Но когда я работал над третьей по счету историей, я раскритиковал президента и поднял вопрос о проблеме демократии в Мексике. Выборы в Мексике фальсифицировались с 1929 по 2000 годы, действующий президент отбирал голоса у более удачливого преемника. В общем, это не было демократией, и я решил, что разоблачить действия президента – отличная идея.
Моему боссу так не казалось. В то время президентский офис, Лос-Пинос, стал открыто и официально цензурировать СМИ. И мой босс (который явно больше интересовался не новостями на телевидении, а футбольной командой, которую он также возглавлял) подверг цензуре и мой текст. Он попросил меня внести в него правки. Я отказался и шеф отдал мою тему другому журналисту.
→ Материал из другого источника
-- ==== Sys2Proof/Laws/State.lean ====
section
/-! SUPPORT. One lemma per field per update of State, each true by rfl, and the laws of reading a
register, the pc or a byte after an update. -/

namespace Sys2Proof.Machine

variable (s : State)

/-! ## setReg -/

@[simp] theorem State.setReg_flags (r : Reg) (v : Word) : (s.setReg r v).flags = s.flags := rfl
@[simp] theorem State.setReg_run (r : Reg) (v : Word) : (s.setReg r v).run = s.run := rfl
@[simp] theorem State.setReg_fcause (r : Reg) (v : Word) : (s.setReg r v).fcause = s.fcause := rfl
@[simp] theorem State.setReg_finfo (r : Reg) (v : Word) : (s.setReg r v).finfo = s.finfo := rfl
@[simp] theorem State.setReg_fpc (r : Reg) (v : Word) : (s.setReg r v).fpc = s.fpc := rfl
@[simp] theorem State.setReg_mem (r : Reg) (v : Word) : (s.setReg r v).mem = s.mem := rfl
@[simp] theorem State.setReg_cfg (r : Reg) (v : Word) : (s.setReg r v).cfg = s.cfg := rfl
@[simp] theorem State.setReg_out (r : Reg) (v : Word) : (s.setReg r v).out = s.out := rfl

/-! ## setPc -/

@[simp] theorem State.setPc_flags (v : Word) : (s.setPc v).flags = s.flags := rfl
@[simp] theorem State.setPc_run (v : Word) : (s.setPc v).run = s.run := rfl
@[simp] theorem State.setPc_fcause (v : Word) : (s.setPc v).fcause = s.fcause := rfl
@[simp] theorem State.setPc_finfo (v : Word) : (s.setPc v).finfo = s.finfo := rfl
@[simp] theorem State.setPc_fpc (v : Word) : (s.setPc v).fpc = s.fpc := rfl
@[simp] theorem State.setPc_mem (v : Word) : (s.setPc v).mem = s.mem := rfl
@[simp] theorem State.setPc_cfg (v : Word) : (s.setPc v).cfg = s.cfg := rfl
@[simp] theorem State.setPc_out (v : Word) : (s.setPc v).out = s.out := rfl

/-! ## advance -/

@[simp] theorem State.advance_flags (k : Word) : (s.advance k).flags = s.flags := rfl
@[simp] theorem State.advance_run (k : Word) : (s.advance k).run = s.run := rfl
@[simp] theorem State.advance_fcause (k : Word) : (s.advance k).fcause = s.fcause := rfl
@[simp] theorem State.advance_finfo (k : Word) : (s.advance k).finfo = s.finfo := rfl
@[simp] theorem State.advance_fpc (k : Word) : (s.advance k).fpc = s.fpc := rfl
@[simp] theorem State.advance_mem (k : Word) : (s.advance k).mem = s.mem := rfl
@[simp] theorem State.advance_cfg (k : Word) : (s.advance k).cfg = s.cfg := rfl
@[simp] theorem State.advance_out (k : Word) : (s.advance k).out = s.out := rfl

/-! ## setFlags -/

@[simp] theorem State.setFlags_x (f : Flags) : (s.setFlags f).x = s.x := rfl
@[simp] theorem State.setFlags_run (f : Flags) : (s.setFlags f).run = s.run := rfl
@[simp] theorem State.setFlags_fcause (f : Flags) : (s.setFlags f).fcause = s.fcause := rfl
@[simp] theorem State.setFlags_finfo (f : Flags) : (s.setFlags f).finfo = s.finfo := rfl
@[simp] theorem State.setFlags_fpc (f : Flags) : (s.setFlags f).fpc = s.fpc := rfl
@[simp] theorem State.setFlags_mem (f : Flags) : (s.setFlags f).mem = s.mem := rfl
@[simp] theorem State.setFlags_cfg (f : Flags) : (s.setFlags f).cfg = s.cfg := rfl
@[simp] theorem State.setFlags_out (f : Flags) : (s.setFlags f).out = s.out := rfl

/-! ## setByteAt -/

@[simp] theorem State.setByteAt_x (a : Nat) (b : Byte) : (s.setByteAt a b).x = s.x := rfl
@[simp] theorem State.setByteAt_flags (a : Nat) (b : Byte) : (s.setByteAt a b).flags = s.flags := rfl
@[simp] theorem State.setByteAt_run (a : Nat) (b : Byte) : (s.setByteAt a b).run = s.run := rfl
@[simp] theorem State.setByteAt_fcause (a : Nat) (b : Byte) : (s.setByteAt a b).fcause = s.fcause := rfl
@[simp] theorem State.setByteAt_finfo (a : Nat) (b : Byte) : (s.setByteAt a b).finfo = s.finfo := rfl
@[simp] theorem State.setByteAt_fpc (a : Nat) (b : Byte) : (s.setByteAt a b).fpc = s.fpc := rfl
@[simp] theorem State.setByteAt_cfg (a : Nat) (b : Byte) : (s.setByteAt a b).cfg = s.cfg := rfl
@[simp] theorem State.setByteAt_out (a : Nat) (b : Byte) : (s.setByteAt a b).out = s.out := rfl

/-! ## setWordAt -/

@[simp] theorem State.setWordAt_x (a v : Word) : (s.setWordAt a v).x = s.x := rfl
@[simp] theorem State.setWordAt_flags (a v : Word) : (s.setWordAt a v).flags = s.flags := rfl
@[simp] theorem State.setWordAt_run (a v : Word) : (s.setWordAt a v).run = s.run := rfl
@[simp] theorem State.setWordAt_fcause (a v : Word) : (s.setWordAt a v).fcause = s.fcause := rfl
@[simp] theorem State.setWordAt_finfo (a v : Word) : (s.setWordAt a v).finfo = s.finfo := rfl
@[simp] theorem State.setWordAt_fpc (a v : Word) : (s.setWordAt a v).fpc = s.fpc := rfl
@[simp] theorem State.setWordAt_cfg (a v : Word) : (s.setWordAt a v).cfg = s.cfg := rfl
@[simp] theorem State.setWordAt_out (a v : Word) : (s.setWordAt a v).out = s.out := rfl

/-! ## emit -/

@[simp] theorem State.emit_x (ds : List Diag) : (s.emit ds).x = s.x := rfl
@[simp] theorem State.emit_flags (ds : List Diag) : (s.emit ds).flags = s.flags := rfl
@[simp] theorem State.emit_run (ds : List Diag) : (s.emit ds).run = s.run := rfl
@[simp] theorem State.emit_fcause (ds : List Diag) : (s.emit ds).fcause = s.fcause := rfl
@[simp] theorem State.emit_finfo (ds : List Diag) : (s.emit ds).finfo = s.finfo := rfl
@[simp] theorem State.emit_fpc (ds : List Diag) : (s.emit ds).fpc = s.fpc := rfl
@[simp] theorem State.emit_mem (ds : List Diag) : (s.emit ds).mem = s.mem := rfl
@[simp] theorem State.emit_cfg (ds : List Diag) : (s.emit ds).cfg = s.cfg := rfl

/-! ## callOut -/

@[simp] theorem State.callOut_x (n : BitVec 8) : (s.callOut n).x = s.x := rfl
@[simp] theorem State.callOut_flags (n : BitVec 8) : (s.callOut n).flags = s.flags := rfl
@[simp] theorem State.callOut_run (n : BitVec 8) : (s.callOut n).run = s.run := rfl
@[simp] theorem State.callOut_fcause (n : BitVec 8) : (s.callOut n).fcause = s.fcause := rfl
@[simp] theorem State.callOut_finfo (n : BitVec 8) : (s.callOut n).finfo = s.finfo := rfl
@[simp] theorem State.callOut_fpc (n : BitVec 8) : (s.callOut n).fpc = s.fpc := rfl
@[simp] theorem State.callOut_mem (n : BitVec 8) : (s.callOut n).mem = s.mem := rfl
@[simp] theorem State.callOut_cfg (n : BitVec 8) : (s.callOut n).cfg = s.cfg := rfl

/-! ## setRecord -/

variable (rc : BitVec 3) (ri : BitVec 17) (rp : Word)

@[simp] theorem State.setRecord_x : (s.setRecord rc ri rp).x = s.x := rfl
@[simp] theorem State.setRecord_flags : (s.setRecord rc ri rp).flags = s.flags := rfl
@[simp] theorem State.setRecord_run : (s.setRecord rc ri rp).run = s.run := rfl
@[simp] theorem State.setRecord_mem : (s.setRecord rc ri rp).mem = s.mem := rfl
@[simp] theorem State.setRecord_cfg : (s.setRecord rc ri rp).cfg = s.cfg := rfl
@[simp] theorem State.setRecord_out : (s.setRecord rc ri rp).out = s.out := rfl
@[simp] theorem State.setRecord_fcause : (s.setRecord rc ri rp).fcause = rc := rfl
@[simp] theorem State.setRecord_finfo : (s.setRecord rc ri rp).finfo = ri := rfl
@[simp] theorem State.setRecord_fpc : (s.setRecord rc ri rp).fpc = rp := rfl
@[simp] theorem State.reg_setRecord (q : Reg) : (s.setRecord rc ri rp).reg q = s.reg q := rfl
@[simp] theorem State.byteAt_setRecord (i : Nat) :
    (s.setRecord rc ri rp).byteAt i = s.byteAt i := rfl

/-! ## The field each update writes -/

@[simp] theorem State.setFlags_flags (f : Flags) : (s.setFlags f).flags = f := rfl
theorem State.setByteAt_mem (a : Nat) (b : Byte) :
    (s.setByteAt a b).mem = Memory.set s.mem a b := rfl
theorem State.setWordAt_mem (a v : Word) :
    (s.setWordAt a v).mem
      = Memory.set (Memory.set s.mem a.toNat v.low8) (a.toNat + 1) v.high8 := rfl
@[simp] theorem State.emit_diags (ds : List Diag) :
    (s.emit ds).out.diags = s.out.diags ++ ds := rfl
@[simp] theorem State.emit_calls (ds : List Diag) : (s.emit ds).out.calls = s.out.calls := rfl
@[simp] theorem State.callOut_diags (n : BitVec 8) : (s.callOut n).out.diags = s.out.diags := rfl
@[simp] theorem State.callOut_calls (n : BitVec 8) :
    (s.callOut n).out.calls = s.out.calls ++ [n] := rfl

/-- Emitting nothing changes nothing. -/
@[simp] theorem State.emit_nil : s.emit [] = s := by
  simp [State.emit]

/-! ## Registers after an update -/

/-- A register read after a register write. -/
@[simp] theorem State.reg_setReg (r q : Reg) (v : Word) :
    (s.setReg r v).reg q = if q = r then v else s.reg q := by
  simp only [State.setReg, State.reg, Vector.getElem_set, BitVec.toNat_inj, eq_comm]

@[simp] theorem State.pc_setReg (r : Reg) (v : Word) :
    (s.setReg r v).pc = if Reg.pc = r then v else s.pc := s.reg_setReg r Reg.pc v

@[simp] theorem State.reg_setPc (q : Reg) (v : Word) :
    (s.setPc v).reg q = if q = Reg.pc then v else s.reg q := s.reg_setReg Reg.pc q v

@[simp] theorem State.pc_setPc (v : Word) : (s.setPc v).pc = v := by simp [State.setPc]

@[simp] theorem State.reg_advance (q : Reg) (k : Word) :
    (s.advance k).reg q = if q = Reg.pc then s.pc + k else s.reg q := s.reg_setPc q (s.pc + k)

@[simp] theorem State.pc_advance (k : Word) : (s.advance k).pc = s.pc + k := by
  simp [State.advance]

@[simp] theorem State.reg_setFlags (q : Reg) (f : Flags) : (s.setFlags f).reg q = s.reg q := rfl
@[simp] theorem State.reg_emit (q : Reg) (ds : List Diag) : (s.emit ds).reg q = s.reg q := rfl
@[simp] theorem State.reg_setByteAt (q : Reg) (a : Nat) (b : Byte) :
    (s.setByteAt a b).reg q = s.reg q := rfl
@[simp] theorem State.reg_setWordAt (q : Reg) (a v : Word) : (s.setWordAt a v).reg q = s.reg q := rfl
@[simp] theorem State.reg_callOut (q : Reg) (n : BitVec 8) : (s.callOut n).reg q = s.reg q := rfl
@[simp] theorem State.pc_setFlags (f : Flags) : (s.setFlags f).pc = s.pc := rfl
@[simp] theorem State.pc_emit (ds : List Diag) : (s.emit ds).pc = s.pc := rfl
@[simp] theorem State.pc_setByteAt (a : Nat) (b : Byte) : (s.setByteAt a b).pc = s.pc := rfl
@[simp] theorem State.pc_setWordAt (a v : Word) : (s.setWordAt a v).pc = s.pc := rfl
@[simp] theorem State.pc_callOut (n : BitVec 8) : (s.callOut n).pc = s.pc := rfl

/-- Two register files that read alike are equal. -/
theorem State.x_ext {s t : State} (h : ∀ r, s.reg r = t.reg r) : s.x = t.x := by
  apply Vector.ext
  intro i hi
  have hr := h (BitVec.ofNat 4 i)
  simpa [State.reg, BitVec.toNat_ofNat, Nat.mod_eq_of_lt hi] using hr

/-- A register write of the value already held changes nothing. -/
@[simp] theorem State.setReg_self (r : Reg) : s.setReg r (s.reg r) = s := by
  simp [State.setReg, State.reg]

/-! ## Memory bytes after an update that leaves memory alone -/

@[simp] theorem State.byteAt_setReg (r : Reg) (v : Word) (i : Nat) : (s.setReg r v).byteAt i = s.byteAt i := rfl
@[simp] theorem State.wordAt_setReg (r : Reg) (v : Word) (i : Word) : (s.setReg r v).wordAt i = s.wordAt i := rfl
@[simp] theorem State.byteAt_setPc (v : Word) (i : Nat) : (s.setPc v).byteAt i = s.byteAt i := rfl
@[simp] theorem State.wordAt_setPc (v : Word) (i : Word) : (s.setPc v).wordAt i = s.wordAt i := rfl
@[simp] theorem State.byteAt_advance (k : Word) (i : Nat) : (s.advance k).byteAt i = s.byteAt i := rfl
@[simp] theorem State.wordAt_advance (k : Word) (i : Word) : (s.advance k).wordAt i = s.wordAt i := rfl
@[simp] theorem State.byteAt_setFlags (f : Flags) (i : Nat) : (s.setFlags f).byteAt i = s.byteAt i := rfl
@[simp] theorem State.wordAt_setFlags (f : Flags) (i : Word) : (s.setFlags f).wordAt i = s.wordAt i := rfl
@[simp] theorem State.byteAt_emit (ds : List Diag) (i : Nat) : (s.emit ds).byteAt i = s.byteAt i := rfl
@[simp] theorem State.wordAt_emit (ds : List Diag) (i : Word) : (s.emit ds).wordAt i = s.wordAt i := rfl
@[simp] theorem State.byteAt_callOut (n : BitVec 8) (i : Nat) : (s.callOut n).byteAt i = s.byteAt i := rfl
@[simp] theorem State.wordAt_callOut (n : BitVec 8) (i : Word) : (s.callOut n).wordAt i = s.wordAt i := rfl

/-! ## Fault entry -/

variable (c : Cause) (info : BitVec 17) (out : Output)

@[simp] theorem faultEntry_x : (faultEntry s c info out).x = s.x := rfl
@[simp] theorem faultEntry_reg (r : Reg) : (faultEntry s c info out).reg r = s.reg r := rfl
@[simp] theorem faultEntry_pc : (faultEntry s c info out).pc = s.pc := rfl
@[simp] theorem faultEntry_flags : (faultEntry s c info out).flags = s.flags := rfl
@[simp] theorem faultEntry_mem : (faultEntry s c info out).mem = s.mem := rfl
@[simp] theorem faultEntry_cfg : (faultEntry s c info out).cfg = s.cfg := rfl
@[simp] theorem faultEntry_out : (faultEntry s c info out).out = out := rfl
@[simp] theorem faultEntry_run : (faultEntry s c info out).run = .faulted := rfl
@[simp] theorem faultEntry_fcause : (faultEntry s c info out).fcause = causeCode c := rfl
@[simp] theorem faultEntry_finfo : (faultEntry s c info out).finfo = info := rfl
@[simp] theorem faultEntry_fpc : (faultEntry s c info out).fpc = s.pc := rfl

/-! ## Host writes of the run state -/

/-- When a host write of the run state is accepted (log 24). -/
theorem runWriteAllowed_iff {now new : RunState} : runWriteAllowed now new = true ↔
    new ≠ .faulted ∧ (now = .running ∨ (now = .halted ∧ new = .halted)) := by
  cases now <;> cases new <;> decide

end Sys2Proof.Machine
end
Я не хотел работать под цензурой и не знаю где, но нашел в себе силы уволиться. Мне было всего 24 года, когда я принял, пожалуй, самое сложное и трансцендентное решение своей жизни. Я не только ушел с телевидения, я покинул свою страну.
Я продал свою машину (маленький убитый красный Volkswagen), получил немного денег и попрощался с семьей, друзьями, улицами и моими любимыми такосами. Я купил билет в Лос-Анджелес в одну сторону и стал одним из 250 миллионов иммигрантов в мире.
Спросите любого иммигранта о его первом дне в новой стране, и он расскажет вам все в мельчайших подробностях. Я вот приехал в Лос-Анджелес, когда садилось солнце. И все, что у меня было – это гитара, чемодан и какие-то документы. Все мои вещи помещались в руках. Это было чувство абсолютной свободы, с которой я раньше никогда не сталкивался.
С этим незначительным количеством вещей я выжил. Я получил студенческую визу, учился, съел много салата и хлеба (все, что было мне доступно). Наконец в 1984 году я получил свою первую работу в качестве репортера на телевидении в США.
И первое, что я заметил, было то, что в США мои коллеги беспощадно и безнаказанно критиковали тогдашнего президента Рональда Рейгана. Никто не подвергал журналистов цензуре. И в тот момент я подумал: я люблю эту страну.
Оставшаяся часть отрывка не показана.